JR南草津駅前にある草津市市民交流プラザの和室に子どもの声が響く。 NPO法人「ナルクびわこ湖南」運営の子育て支援広場「ふあ・ふあ」だ。 60~80代のボランティアが週1回、季節の催しや紙芝居などをしながら、親子らと一緒に時間を過ごす。

「今、何キロ?ぐんぐん大きくなるなあ」。スタッフの渡辺日夫さん(75)が、そばに来た1歳の太田逸樹ちゃんを抱きあげた。 母の友里子さん(28)は「お年寄りとのふれあいがあっていい」と笑った。

JR南草津駅周辺では、1994年の駅開業や立命館大学のキャンパス開設などを受けて、宅地やマンションの開発が進んだ。 子育て中の親子の孤立化などが指摘され、2004年にナルクが広場を始めた。

4年ほど前からは、介護予防のための体操教室も始めた。体操を終えたお年寄りも輪に加わって、 親子らと交流を深めている。ナルクびわこ湖南代表の清水博一さん(73)は 「私たちも広場のみんなに元気をもらっている。幅広い世代が交流し、つながりをつくる場として工夫を重ねて、続けたい」と話した。

人口増が続く草津市にも高齢化と人口減少の波が迫っている。市の「人口ビジョン案」では、人口減少が13小学校区のうち2学区ですでに始まり、30年にも市全体で始まるとしている。 さらに第2次ベビーブーム期(1970年代前半)に生まれた世代が多いため、他の自治体に比べて高齢化のピークが遅く、影響が大きいと想定している。

子育て支援や高齢者の見守り、災害時の支えあい・・・。
対応していくには、地域コミュニティーの役割がますます重要になっている。
町内会の加入率は横ばいだが、町内会そのものがない新興住宅地やマンションもある。
地域を支える人と人とのつながりが希薄になりつつあるとの指摘は絶えない。

そんな中で、スマートフォンなどを通して生まれるつながりを生かす新たな試みも始まった。
1月中旬、スマホのアプリを使った見守りシステムの実験があった。
行方不明者が持つ発信機の微弱電波をアプリで感知。スマホから届く情報を集めて、 居場所を絞り込む仕組みだ。認知症の高齢者2人を探す想定の実験は、市民にアプリのダウンロードを呼びかけた上で、 スマホの情報を受け取るグループと受け取らないグループが4班ずつ、街に出て捜索した。

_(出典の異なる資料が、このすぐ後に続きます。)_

/-- A reference message of another master in time-triggered operation (R189, R194, R196, R200, R201). A master that
hears one of lower priority stays the master (PRESUMED, log entry 32). -/
def Chip.refArrives (c : Chip) (n : Nat) (f : CanFrame) (sof : Nat) : Chip :=
  let b (i : Nat) := (byteAt f.payload i).toNat
  let old := c.canOf n
  let cycle := b 0 % 64
  let cur := b 4 / 64
  let prop := b 4 / 16 % 4
  let phase := b 4 / 4 % 4
  let stays := c.ttMaster n && decide (c.fld (CANn_TT_CFG n) 30 28 < f.id % 8)
  let c1 := c.refMark n sof cycle
  let c2 := if stays then c1.setCan n { c1.canOf n with globalAt := c.trackedTime n }
    else (c1.setBit (CANn_TT_STAT n) 28 false).followGlobal n old sof ((b 2 + 256 * b 3) * 128 + b 1 / 2) (nbit (b 1) 0)
  let mode := c2.ttMode n
  let k := c2.canOf n
  let c3 := if c2.modeValid n cur then c2 else c2.ttLevel n 3
  let new := if cycle = 0 ∧ k.commitTo ≠ some cur ∧ c2.modeValid n cur then cur else mode
  let fresh := phase = 1 ∧ (c2.ttPhase n ≠ 1 ∨ c2.ttSeq n ≠ b 5)
  let c4 := c3.setCan n { c3.canOf n with
    commitTo := if k.commitTo = some cur then k.commitTo else none
    committed := k.committed || phase == 2
    masterPrio := some (f.id % 8)
    vetoSeen := if fresh then false else k.vetoSeen
    vetoDue := if fresh ∧ c2.vetoes n prop then some (b 5, prop) else k.vetoDue }
  c4.setAgreement n new prop phase (b 5)

/-- A frame that completes without error, `age` since its start (R170, R184, R189, R200, R202): one in a format that is
not enabled sends the channel back to integration. -/
def Chip.canArrives (c : Chip) (n : Nat) (f : CanFrame) (age : Nat) : Chip :=
  let sof := c.lt - age
  let c := c.guardHears n f sof
  if !c.canHears n then c
  else if !c.fmtOn n f.fmt then
    ((c.setCan n { c.canOf n with integrating := true }).setBit (CANn_STAT n) 28 false).setBit (CANn_STAT n) 25 false
  else
    let c1 := c.canReceive n f sof false
    let c2 := if !c1.ttRuns n then c1
      else if c1.isReference n f then c1.refArrives n f sof
      else if c1.isVeto n f then c1.setCan n { c1.canOf n with vetoSeen := true, vetoDue := none }
      else c1
    c2.canQuiet n

/-- A frame of another node begins, or completes (R184, R207). -/
def canRxFrame (c : Chip) (n : Nat) (begins : Bool) (f : CanFrame) (age : Nat) : Chip :=
  if begins then
    (if c.canHears n then (c.setCan n { c.canOf n with erred := none }).setBit (CANn_STAT n) 25 true else c)
  else c.canArrives n f age

/-- A reference message is received (R189, R202). -/
def canReferenceReceived (c : Chip) (n : Nat) (f : CanFrame) (age : Nat) : Chip := c.canArrives n f age

/-- A veto completes on the bus (R200). -/
def canVetoReceived (c : Chip) (n : Nat) (f : CanFrame) (age : Nat) : Chip := c.canArrives n f age

/-! ### Sending -/

/-- The pending object that wins among those allowed, identical ones by number (R180). -/
def Chip.canWinner (c : Chip) (n : Nat) (ok : Nat → Bool) : Option Nat :=
  ((List.range 128).filter fun k =>
      c.objState n k == 1 && wbit (c.reg (canObj n k 0)) 30 && c.fmtOn n (wfld (c.reg (canObj n k 0)) 29 28) && ok k).foldl
    (fun best k => match best with
      | none => some k
      | some b => if (c.objFrame n k).priority < (c.objFrame n b).priority then some k else some b) none

/-- A frame starts: its object is ACTIVE; outside a guardian window it is blocked and fails as in a bit
error (R180, R203). -/
def Chip.canStart (c : Chip) (n : Nat) (what : CanSend) (f : CanFrame) (close : Option Nat) (excl : Bool) : Chip :=
  let k := c.canOf n
  let c1 := match what with
    | .object o => c.setObjState n o 2
    | .null o => c.setBit (canObj n o 5) 9 true
    | _ => c
  let c2 := (c1.setCan n { k with
    tx := some ⟨what, f, c.lt, false, close, excl⟩, erred := none, wait := none }).setBit (CANn_STAT n) 26 true
  if c.bit (CANn_GD_CTL n) 31 && !c.guardOpen n then
    let c3 := (((c2.inc (CANn_GD_BLOCKED n)).canFlag n 7).canEv n 7)
    let c4 := if c.ttRuns n then c3.ttLevel n 2 else c3
    let c5 := c4.setReg (CANn_LASTERR n) 5
    c5.txFails n (c.tec n + 8) (c.recCount n)
  else c2

/-- Whether the controller may start a frame at all. -/
def Chip.canMay (c : Chip) (n : Nat) : Bool :=
  c.canOn n && !c.bit (CANn_CTL n) 30 && (c.canOf n).tx.isNone && c.bit (CANn_CTL n) 31 &&
  !(c.ttRuns n && c.fld (CANn_TT_STAT n) 31 30 == 3)

/-- A null frame (R191): the object's identifier and format, DLC 0, no data. -/
def CanFrame.asNull (f : CanFrame) : CanFrame := { f with word2 := f.word2 &&& 0xFFF0FFFF, payload := [], rtr := false }

/-- A veto frame (R200). -/
def Chip.vetoFrame (c : Chip) (n seq m : Nat) : CanFrame :=
  ⟨0, false, c.fld (CANn_TT_VETO n) 10 0, false, false, false, 0x00020000, 0,
    [BitVec.ofNat 8 seq, BitVec.ofNat 8 m]⟩

/-- The start of a frame (R180, R191, R192, R200). -/
def canFrameCommit (c : Chip) (n : Nat) : Chip :=
  if !c.canMay n then c
  else if c.ttRuns n then
    match (c.canOf n).wait with
    | some w =>
      let f := c.objFrame n w.obj
      if w.deadline < c.lt ∨ c.fmtOn n f.fmt = false then c
      else if w.null then c.canStart n (.null w.obj) f.asNull (some w.close) true
      else if c.objState n w.obj = 1 then c.canStart n (.object w.obj) f (some w.close) true
      else c
    | none =>
      match (c.canOf n).arb with
      | none => c
      | some w =>
        if w.close < c.lt then c
        else match (c.canOf n).vetoDue with
          | some (s, m) => c.canStart n .veto (c.vetoFrame n s m) (some w.close) false
          | none =>
            match c.canWinner n fun k => wbit (c.reg (canObj n k 0)) 23 with
            | some k => c.canStart n (.object k) (c.objFrame n k) (some w.close) false
            | none => c
  else
    match c.canWinner n fun _ => true with
    | some k => c.canStart n (.object k) (c.objFrame n k) none false
    | none => c

/-- The frame in transmission loses arbitration (R181, R182): the channel goes on as the other frame's receiver. -/
def canArbLost (c : Chip) (n : Nat) : Chip :=
  match (c.canOf n).tx with
  | none => c
  | some t =>
    let k := c.canOf n
    let c1 := (c.attemptFailed n t false true).canFrameEnd n
    if k.leaving then
      ((c1.setCan n { c1.canOf n with leaving := true }).setBit (CANn_STAT n) 28 true).setBit (CANn_STAT n) 25 true
    else c1.setBit (CANn_STAT n) 25 true

/-- Whether a frame has a data phase of its own rate: XL, or FD with a rate switch (R170, R172). -/
def CanFrame.dataPhase (f : CanFrame) : Bool := f.fmt == 2 || (f.fmt == 1 && f.brs)

/-- The reference entry of the mode in force that acts in the running basic cycle: its TIME, the length of the basic
cycle (R190). -/
def Chip.basicCycle (c : Chip) (n : Nat) : Option Nat :=
  ((rangeOf (c.modeDef n (c.ttMode n))).find? fun j =>
    let w := c.reg (canTrig n j 0)
    wfld w 15 12 == 1 && actsIn w (c.ttCycle n)).map fun j => c.fld (canTrig n j 0) 31 16

/-- This master's own reference message: the mark, the global time it carried, the basic cycle counted from GWBASE
(R189, R196, R197). -/
def Chip.ownReference (c : Chip) (n sof cycle mark : Nat) : Chip :=
  let c1 := c.refMark n sof cycle
  let len := (c1.basicCycle n).getD 0 * c.ntu n
  let next := (sof - c.gwBase n * 65536) / max 1 len + 1
  c1.setCan n { c1.canOf n with
    globalAt := mark, rateNum := 0, rateDen := 0, gwCycle := next, masterPrio := some (c.fld (CANn_TT_CFG n) 30 28) }

/-- A committed frame completes (R172, R181, R184, R186, R191): in a loop the channel receives it as well (R207;
PRESUMED, log entry 45). -/
def canTxComplete (c : Chip) (n : Nat) : Chip :=
  match (c.canOf n).tx with
  | none => c
  | some t =>
    let c0 := c.guardHears n t.frame t.sof
    let c1 := (if t.frame.dataPhase then c0.tdcMeasured n else c0).setCounters n (c.tec n - 1) (c.recCount n)
    let stamp (c : Chip) (k : Nat) : Chip :=
      let c1 := c.setReg (canObj n k 6) (w32 (t.sof / 65536 % 2 ^ 32))
      if c.ttRuns n then c1.setReg (canObj n k 7) (w32 (at_ (c.ttCycle n) 16)) else c1
    let c2 := match t.what with
      | .object k =>
        let d := if t.late then c1.setBit (canObj n k 5) 8 true else c1
        let d := stamp d k
        (if t.exclusive then d.mscDown n k else d).objEnds n k 3
      | .null k => (stamp c1 k).mscDown n k
      | .reference cyc mark => (c1.setBit (CANn_TT_STAT n) 28 true).ownReference n t.sof cyc mark
      | .veto => c1.setCan n { c1.canOf n with vetoDue := none, vetoSeen := true }
    let loop := c.fld (CANn_CTL n) 13 12
    let c3 := if loop = 1 ∨ loop = 2 then c2.canReceive n t.frame t.sof true
      else if c.bit (CANn_RING_CTL n) 30 then c2.ringStore n t.frame t.sof true else c2
    c3.canFrameEnd n

/-! ### XL payloads and the frozen path -/

/-- An XL payload's unit cannot be read: the frame ends as for a bit error, in its data phase (R172, R183). A late
cancel ends the object CANCELLED instead (R181; DEDUCED, log entry 44). -/
def Chip.xlFails (c : Chip) (n : Nat) (t : CanTx) : Chip :=
  let c1 := ((c.tdcMeasured n).canFlag n 5).canEv n 3
  let c2 := c1.setCounters n (c.tec n + 8) (c.recCount n)
  let c3 := match t.what with
    | .object k =>
      let d := c2.setBit (canObj n k 5) 10 true
      if t.late then (d.setBit (canObj n k 5) 8 true).objEnds n k 4 else d.objEnds n k 6
    | _ => c2
  let c4 := c3.canFrameEnd n
  c4.setCan n { c4.canOf n with erred := some t.what }

/-- The read of one 64-byte unit of an XL payload (R183): one that fails ends the frame, and a violation freezes the
path as well; while the path is frozen no unit can be read. -/
def canXlRead (c : Chip) (n unit : Nat) : Chip :=
  let k := c.canOf n
  match k.tx with
  | none => c
  | some t =>
    match t.what with
    | .object o =>
      let len := canLen 2 (c.reg (canObj n o 2))
      let m := c.fld (CANn_OWNER n) 3 0
      let a := c.fld (canObj n o 4) 31 6 * 64 + 64 * unit
      let size := min 64 (len - 64 * unit)
      if t.frame.fmt ≠ 2 ∨ wbit (c.reg (canObj n o 0)) 24 = false ∨ len ≤ 64 * unit then c
      else if k.frozen.isSome then c.xlFails n t
      else
        match c.dmaRead m a size with
        | (.ok bs, c1) => c1.setCan n { c1.canOf n with
            tx := some { t with frame := { t.frame with payload := t.frame.payload.take (64 * unit) ++ bs } } }
        | (.error .seg, c1) =>
          ((c1.setCan n { c1.canOf n with frozen := some (.xlRead a size) }).freezeAt (0x14 + n) m a size 1).xlFails n t
        | (.error .wait, c1) => c1
        | (.error _, c1) => c1.xlFails n t
    | _ => c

システムを活用した4班はいずれも1時間以内で高齢者役を2人とも見つけられた。
実験に参加した市内の運送業岡田英之さん(35)は「アプリの形なら、多くの人が協力しやすいと思う」と話した。 見守りシステムを開発したIT企業「ナスカ」(栗東市)の井上昌宏社長(55)は、助け合いの「結の精神」が、システムの原点にあると言う。